Где же все началось? В Гарвардском университете? Нет. Все началось, когда они водили дружбу с Филом Сэнфордом и жили в одной комнате. Нет, точно не в Гарварде, а позже, в Нью-Йорке. Но не в той адвокатской фирме, похожей на огромную фабрику, в которой Майк начинал и которая ему страшно не нравилась. Его всегда больше интересовала защита прав человека, а не имущественные дела. Правда, сейчас все это казалось чистой воды идеализмом, а Майк виделся себе скудоумной деревенщиной. Все началось, когда он перешел в «Гуд гавенмент инститьют» на Парк-авеню, где все жалованье состояло из заплаток для локтей поношенных пиджаков и цитат из Кардозо и Холмса [2]о высшей цели правосудия. «Гуд гавенмент инститьют» — фонд, поддерживаемый двадцатью крупными промышленными компаниями для успокоения нечистой совести. Все дела попадали туда из Американского союза гражданских свобод, и все клиенты были жертвами несправедливости и обездоленными людьми. Шесть лет работы в институте Майк считал, что борется с настоящими врагами, пока не понял, что институт — всего лишь декоративная ветряная мельница, созданная для рекламы общественной деятельности учредителей. Через шесть лет он узнал имена настоящих врагов, узнал, что делал не то, что нужно, узнал, что помощь другим — попросту обман. За шесть лет он понял, что им просто манипулировали люди, обладающие властью. Когда они с Эйбом Зелкином увидели это, то ушли из института.

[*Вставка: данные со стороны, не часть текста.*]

-- ==== Sys2Proof/Config.lean ====
section
/-! DEFINITION. What is fixed for this hardware and is not state (R2, R24, R53), and the one free value.
The table `T`, the fourth thing R24 lists, is in `Sys2Proof/Machine/Table.lean`. -/

namespace Sys2Proof.Config

/-- POLY, the truncated form of x^8 + x^2 + x + 1 (R2). -/
def poly : Byte := 0x07#8

/-- INIT_VALUE, the value INIT and reset write (R2, R21, R82). -/
def initValue : Byte := 0x00#8

/-- The opcode of NOP (R53). -/
def opNop : OpCode := 0b00#2

/-- The opcode of INIT (R53). -/
def opInit : OpCode := 0b01#2

/-- The opcode of UPD (R53). -/
def opUpd : OpCode := 0b10#2

/-- The opcode of LOAD (R53). -/
def opLoad : OpCode := 0b11#2

/-- FREE VALUE: what the host gets from the port `crc` while `acc` is `UNDEF` (R14, U1 of
spec/93_implementation_defined.md), one value for each draw; nothing constrains it. Log entry 2. -/
opaque unwrittenCrc : Nat → Byte

end Sys2Proof.Config
end

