-- ==== Sys2Proof/Laws/Step.lean ====
section
/-! SUPPORT. The meanings as state updates, what a step can do, and runs. -/

namespace Sys2Proof.Machine

@[simp] theorem edge_command_word (w : CmdWord) : (Edge.command w).word = w := cmdWord_fields w
@[simp] theorem edge_command_rst (w : CmdWord) : (Edge.command w).rst = false := rfl
@[simp] theorem edge_reset_rst (w : CmdWord) : (Edge.reset w).rst = true := rfl

/-- A meaning writes `acc` and nothing else, and always answers a next state. -/
theorem exec_writes_acc (i : Instr) (s : State) : ∃ v, exec i s = .next (writeAcc v s) := by
  cases i with
  | nop => exact ⟨_, rfl⟩
  | init => exact ⟨_, rfl⟩
  | upd din => exact ⟨_, rfl⟩
  | load din => exact ⟨_, rfl⟩

/-- Everything a step can do: nothing, a reset, or one command. -/
theorem step_cases (s : State) :
    (s.edges = [] ∧ step s = .next s) ∨
    ∃ e rest, s.edges = e :: rest ∧
      ((e.rst = true ∧ step s = .next (resetAcc { s with edges := rest })) ∨
        (e.rst = false ∧ step s = exec (decode e.word) { s with edges := rest })) := by
  unfold step
  obtain ⟨hnone, hnil⟩ | ⟨e, rest, hcons, hsome⟩ := takeEdge_cases s
  · exact .inl ⟨hnil, by rw [hnone, noEdge_eq]⟩
  · refine .inr ⟨e, rest, hcons, ?_⟩
    rw [hsome]
    cases h : e.rst with
    | true => exact .inl ⟨rfl, by simp [h]⟩
    | false => exact .inr ⟨rfl, by simp [h]⟩

/-- The first step of a run, where it answers a next state. -/
theorem run_succ_of_next {n : Nat} {s t : State} (h : step s = .next t) :
    Host.Core.run Sys2Proof.core (n + 1) s = Host.Core.run Sys2Proof.core n t := by
  have hs : Sys2Proof.core.step s = .next t := h
  simp only [Host.Core.run, hs]

end Sys2Proof.Machine
end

Они уволились с интервалом в месяц. Барретт ушел первым. Его разочарование в институте стало особенно невыносимым после смерти матери. Майка потрясло то, что новое лекарство, которое должно было поддерживать жизнь матери, на самом деле ускорило ее кончину. А поскольку у него был нюх охотничьей собаки, он вскоре узнал о других случаях безвременных смертей от апластической анемии — результата побочного действия этого лекарства. Возмущенный Барретт уже прикинул план судебного процесса, нашел подходящего истца и в конце концов написал докладную записку директору института, в которой требовал предъявить обвинение одной из самых известных и крупных фармацевтических компаний Америки. Барретт просил выделить деньги на проведение полного дознания, так как считал, что, если расследование подтвердит его подозрения, необходимо подать на фармацевтическую компанию в суд или потребовать слушания дела перед федеральной комиссией по фармацевтической и пищевой промышленности. Он не сомневался, что получит разрешение на проведение такого расследования.
Через несколько дней Майка Барретта вызвали в кабинет директора. Директор говорил, а Барретт изумленно слушал. Предложение провести полное расследование, за которым должен последовать судебный процесс против фармацевтической компании, было отклонено советом директоров. Доказательства Барретта сочли слишком легковесными, и к тому же… дело не совсем ясное, поэтому оно не интересует институт. Изумление Барретта продлилось всего сорок восемь часов, за которые он методом осторожных расспросов узнал правду. Оказалось, что одним из главных покровителей института была именно та фармацевтическая компания, против которой Барретт хотел возбудить дело.
На другой день Майк Барретт уволился из «Гуд гавенмент инститьют».
Эйб Зелкин, тоже разочарованный, ушел через месяц.
Перед обоими встал выбор. Насколько помнил Барретт, Зелкин сделал свой выбор первым: он переехал в Калифорнию, сдал экзамен на право занятия адвокатской практикой и устроился на работу в лос-анджелесское отделение американского союза гражданских свобод.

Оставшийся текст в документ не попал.